Design intelligent snake control in the game of the same name Snake. In the simplest variant, it is a square snake, which moves along a two-dimensional grid in a serpentine style, ie the body gradually follows the head, and tries to eat edible squares that are spaced differently in the grid, or new ones may appear. After eating the edible square, the snake lengthens by one square. But we must be careful that the snake does not become entangled in itself.

  • Understand the snake as an intelligent agent in a virtual environment, so its management will be implemented by an agent function
  • Assess the various levels of agent skills that may be useful to you: reflex agent, environment model agent, target agent, etc.
  • Implement an agent function using the techniques discussed, offers: heuristic search, classical planning, various evolutionary techniques

Accountant counts sine

Consider an accountant who wants to calculate a sine. Let’s leave aside why she should do so, but she may need to be educated in trigonometry (during working hours). However, it only has an accounting calculator with numbers and buttons "", "-", "*", "/" and some others, with "" being three times larger than the other buttons. The big plus probably won’t help and overall it looks like a pretty precarious situation, your task is to help. So try to find an expression that will be approximate the sine function at least over the interval (-10pi, + 10pi) with the highest possible accuracy (choose and justify the measurement technique).

  • Allowed operations are: addition, subtraction, multiplication, division, ie what the accounting calculator has.
  • Prefer short expressions, we want the accountant to work and not spend all the working time pressing the buttons on the calculator.

SAT Solver Killer

Propositional Satisfaction (SAT) is a strong target formalism for modeling and problem solving. This is thanks to efficient programs-solvers for SAT. In this task, we torment the SAT solver. Find a short propositional formula in the CNF that is as difficult as possible for the SAT solver (measure the difficulty as the running time or as the number of steps of the solver).

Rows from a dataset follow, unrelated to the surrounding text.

-- ==== Sys2Proof/Certificates/Slice0/Obligations.lean ====
section
/-! DEFINITION. The statements for the provers. Each docstring names the rules of spec/ a statement formalises; a
statement that rests on the model's own choices says so. -/

open Sys2Proof Sys2Proof.Machine

/-! ## Encoding -/

/-- O1. Every well-formed instruction's bytes decode to it, whatever follows them: no bit of an encoding is
dropped (30_encoding.md R110 to R117). -/
def Obligations.EncodedInstructionDecodes : Prop :=
  ∀ (i : Instr) (rest : List Byte), i.wf = true → decode (encode i ++ rest) = .ok (i, rest)

/-- O2. What decodes is well formed and has the bytes it was decoded from: each byte sequence has one meaning
(30_encoding.md R110 to R117). -/
def Obligations.DecodedBytesEncode : Prop :=
  ∀ (bs rest : List Byte) (i : Instr), decode bs = .ok (i, rest) → i.wf = true ∧ encode i ++ rest = bs

/-- O3. Six bytes always hold an instruction, of 1 to 6 bytes (30_encoding.md R116); the decoder refuses no
encoding (R138, R139 give the empty slots their meaning). -/
def Obligations.SixBytesDecode : Prop :=
  ∀ bs : List Byte, 6 ≤ bs.length →
    ∃ i rest, decode bs = .ok (i, rest) ∧ 1 ≤ (encode i).length ∧ (encode i).length ≤ 6

/-- O4. Words written out from the opcode map and the Mod-Reg-R/M layout decode to the instructions they stand for
(30_encoding.md R111, R113, R119); that the table's number has the opcode byte in bits 15:8, and that the displacement
bytes it does not give are 0, is the reading of notes/assumptions/7.md (DEDUCED). -/
def Obligations.WrittenWordsDecode : Prop :=
  decodeTableWord 16 0b00000000_11_011_000 = some (.addRmReg .toRm .byte ⟨.bx, .reg .ax⟩) ∧
  decodeTableWord 16 0b10001011_01_010_110 = some (.movRmReg .toReg .word ⟨.dx, .mem .bp (.d8 0)⟩) ∧
  decodeTableWord 16 0b11110111_00_110_111 = some (.div .word ⟨.si, .mem .bx .none⟩) ∧
  decodeTableWord 16 0b11010010_11_101_001 = some (.shr .cl .byte ⟨.bp, .reg .cx⟩) ∧
  decodeTableWord 8 0b01110101 = some (.jnz 0) ∧
  decodeTableWord 8 0b00011110 = some (.pushSeg .ds) ∧
  decodeTableWord 8 0b11110011 = some .repz ∧
  decodeTableWord 8 0b11001111 = some .iret ∧
  decodeTableWord 8 0b00001111 = some (.unmapped 0x0F)

/-- O5. The registrations of the default map build without a conflict, into the map: 256 slots, 8 children in each demux
node (30_encoding.md R119, R120; 10_state.md R47). -/
def Obligations.RegistryBuilds : Prop :=
  buildRegistry registrations = .ok defaultRegistry ∧ defaultRegistry.wf = true

/-- O6. The table a list of registrations builds does not depend on their order, a list with a conflict fails in every
order; in what builds, each byte of a direct template reaches the handler registered for it, each `reg` value of a child
of a demux registration reaches that child, and two direct templates that share a byte do not build (30_encoding.md
R107). -/
def Obligations.RegistryOrderIndependent : Prop :=
  ∀ (H C : Type) (rs rs' : List (Registration H C)), rs.Perm rs' →
    (∀ t, buildRegistry rs = .ok t → buildRegistry rs' = .ok t) ∧
    (∀ e, buildRegistry rs = .error e → ∃ e', buildRegistry rs' = .error e') ∧
    (∀ tab t h bs n, buildRegistry rs = .ok tab → .direct t h ∈ rs → compileTemplate 8 t = .ok bs → n ∈ expand bs →
      tab[n]? = some (.direct h)) ∧
    (∀ tab t cs bs n rt h b3 j, buildRegistry rs = .ok tab → .demux t cs ∈ rs → compileTemplate 8 t = .ok bs →
      n ∈ expand bs → (rt, h) ∈ cs → compileTemplate 3 rt = .ok b3 → j ∈ expand b3 →
      ∃ children, tab[n]? = some (.demux children) ∧ children[j]? = some (some h)) ∧
    (∀ t1 t2 h1 h2 b1 b2 n, compileTemplate 8 t1 = .ok b1 → compileTemplate 8 t2 = .ok b2 → n ∈ expand b1 →
      n ∈ expand b2 → ∃ e, buildRegistry (.direct t1 h1 :: .direct t2 h2 :: rs) = .error e)

/-- O7. A template with `k` wildcards expands to `2^k` distinct numbers of its width, one for each assignment of the
wildcards, and to no other number (30_encoding.md R102). -/
def Obligations.TemplateExpansion : Prop :=
  ∀ bs : List TBit,
    (expand bs).length = 2 ^ (bs.filter (fun b => b == .any)).length ∧ (expand bs).Nodup ∧
    ∀ n, n ∈ expand bs ↔ n < 2 ^ bs.length ∧
      ∀ j, ∀ h : j < bs.length, (bs[j] = .zero → n.testBit (bs.length - 1 - j) = false) ∧
        (bs[j] = .one → n.testBit (bs.length - 1 - j) = true)

/-! ## The step -/

/-- O8. Where the core is RUNNING and the bytes at CS:IP are, in its registry, those of an instruction that is no prefix
and is admitted, the step is `exec` of it on the state with the cache and the prefix state clear and IP past the
instruction; around it the step adds its clocks, clears the cache and the prefix state (that it clears them at its
start and at its end is the model's choice, notes/assumptions/10.md, DESIGN CHOICE), and takes the single-step trap when `singleStep` is on, TF was 1 and the core
did not halt, as section 4 of 60_exceptions.md says. With the opcode map, the bytes of a well-formed instruction are
`encode` of it, which is O1 (40_decode_dispatch.md R150, R168; 60_exceptions.md R468). -/
def Obligations.StepRunsInstruction : Prop :=
  ∀ (i : Instr) (bs : List Byte) (s u : State), isPrefix i = false → s.run = .running → fetches s i bs →
    u = setIp (clearTransient s) (s.ip + BitVec.ofNat 16 bs.length) →
    (needsTierG i u = true → s.params.admitTierG = true) →
    Machine.step s =
      match exec i u with
      | .next t =>
        if t.params.singleStep && s.flag .TF && !isHalted t then
          outcome (interrupt 1 (clearTransient (charge bs i u t)))
        else .next (clearTransient (charge bs i u t))
      | .fault f => .fault f
      | .refused r => .refused r

/-- O9. A prefix sets its field and nests the dispatch of the next opcode, IP past the prefix byte; the dispatch of an
admitted instruction that is no prefix, which ends the chain, is `exec` of it with the fields the prefixes set, IP past
it, and its clocks; the step of a RUNNING core is that dispatch, begun with the cache and the prefix state clear. In this
last clause the bound `longestChain` on the chain is the model's (notes/assumptions/8.md, DESIGN CHOICE), so is the
clearing of the cache and the prefix state at the start and at the end of the step (notes/assumptions/10.md, DESIGN CHOICE), and the
single-step trap is that of section 4 of 60_exceptions.md (40_decode_dispatch.md R150, R156, R160; 60_exceptions.md
R468). -/
def Obligations.PrefixNests : Prop :=
  (∀ (i : Instr) (bs : List Byte) (s t : State) (n : Nat), isPrefix i = true → fetches s i bs →
    exec i (setIp s (s.ip + 1)) = .next t →
    dispatch (n + 1) s = dispatch n (charge bs i (setIp s (s.ip + 1)) t)) ∧
  (∀ (i : Instr) (bs : List Byte) (s u : State) (n : Nat), isPrefix i = false → fetches s i bs →
    u = setIp s (s.ip + BitVec.ofNat 16 bs.length) → (needsTierG i u = true → s.params.admitTierG = true) →
    dispatch (n + 1) s =
      match exec i u with
      | .next t => .next (charge bs i u t)
      | .fault f => .fault f
      | .refused r => .refused r) ∧
  (∀ s : State, s.run = .running →
    Machine.step s =
      match dispatch longestChain (clearTransient s) with
      | .next t =>
        if t.params.singleStep && s.flag .TF && !isHalted t then outcome (interrupt 1 (clearTransient t))
        else .next (clearTransient t)
      | .fault f => .fault f
      | .refused r => .refused r)

/-- O10. A HALTED core takes no step: nothing changes, IP and clocks included; the host's reset and interrupt leave the
core RUNNING (40_decode_dispatch.md R164). -/
def Obligations.HaltedCoreTakesNoStep : Prop :=
  (∀ s : State, isHalted s = true → Machine.step s = .next s) ∧ (∀ s : State, (hostReset s).run = .running) ∧
  (∀ (n : Byte) (s t : State), hostInterrupt n s = .next t → t.run = .running)

/-- O11. A code segment that is all prefixes never reaches an opcode; the model stops there by name
(40_decode_dispatch.md R160; the named stop is the model's, notes/assumptions/8.md). -/
def Obligations.EndlessPrefixChainStops : Prop :=
  ∀ s : State, s.run = .running →
    (∀ off : Word, ∃ b, readByte s (lin s.segs.cs off) = .ok b ∧ s.params.registry.slot b ∈ prefixSlots) →
    Machine.step s = .fault .endlessPrefixChain

/-- O12. A step refuses only under `admitTierG = false`, and there exactly what is tier G: the dispatch of an instruction
that is no prefix, whatever prefixes came before it, is refused if and only if what it does in that state is tier G, and
so is the step that begins at it (00_scope.md R14, D46; which rules are tier G is DEDUCED, notes/assumptions/13.md). -/
def Obligations.RefusalOnlyWithoutTierG : Prop :=
  (∀ (s : State) (r : Refusal), Machine.step s = .refused r → r = .tierGNotAdmitted ∧ s.params.admitTierG = false) ∧
  (∀ (i : Instr) (bs : List Byte) (s : State) (n : Nat), isPrefix i = false → fetches s i bs →
    s.params.admitTierG = false →
    (dispatch (n + 1) s = .refused .tierGNotAdmitted ↔
      needsTierG i (setIp s (s.ip + BitVec.ofNat 16 bs.length)) = true)) ∧
  (∀ (i : Instr) (bs : List Byte) (s : State), isPrefix i = false → fetches s i bs → s.run = .running →
    s.params.admitTierG = false →
    (Machine.step s = .refused .tierGNotAdmitted ↔
      needsTierG i (setIp (clearTransient s) (s.ip + BitVec.ofNat 16 bs.length)) = true)) ∧
  (∀ (w : Width) (m : ModRM) (s : State) (v : Word), rmValue s w m.rm = .ok v →
    needsTierG (.div w m) s = decide (v.toNat ≠ 0) ∧ needsTierG (.idiv w m) s = decide (v.toNat ≠ 0))

/-- O13. Every step keeps the invariant and writes no parameter (10_state.md R44, R46, R48). -/
def Obligations.StepKeepsInvariant : Prop :=
  ∀ s t : State, s.Inv → Machine.step s = .next t → t.Inv ∧ t.params = s.params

  • It is advisable to set some limits on the size of the formula, eg: the total number of literals occurring in the whole formula will be a maximum of 1000.
  • The recommended solver is link: http: // [Glucose], which is not the most powerful, but gives stable results. Alternatively, you can also look at the competition website link: [SAT Competition], where other solvers are available.
  • Experience how the results turn out for a satisfiable and unsatisfiable case. Typically heavier not an impossible variant. Try to limit yourself only to satisfiable formulas, or only to unsatisfiable, resp. both.

OCR (Optical Character Recognition) easily and quickly

Let’s have some alphabet characters like images, such as 16x16 grayscale. Your task is to find the position of a few pixels so that it is possible according to the values These pixels distinguish the characters of the alphabet from each other. For an alphabet of 26 characters with black and white images, 5 pixels should theoretically suffice, as the values ​​in these pixels can acquire a total of 2 <sup> 5 </sup> = 32 different combinations which is more than 26.

  • Try to solve the problem for the Latin alphabet, you can find images of characters in the following archive: link: https: // [Dataset - Latin].
  • Find as few points as possible, according to which you are able to recognize the characters of one of the Japanese alphabets, namely hiragana, we provide images of the characters in the following archive: link: https: // /[Data set - hiragana] (link to zdroj).

Custom theme

If you have an interesting task in the field of artificial intelligence, which you would like to develop, it is possible to submit it as a semester work. The topic does not have to be taught or practiced in the subject, however, its complexity should correspond to the recommended assignment. The difficulty will be assessed by the instructor and the topic will either be approved or some changes recommended. Unapproved topic cannot be submitted.

Topic from the lab

The student can choose some of the topics presented in the HW laboratory. For these options, you can borrow one of the available HW from the laboratory. These assignments are also subject to the approval of the instructor (especially the specification of the topic and scope).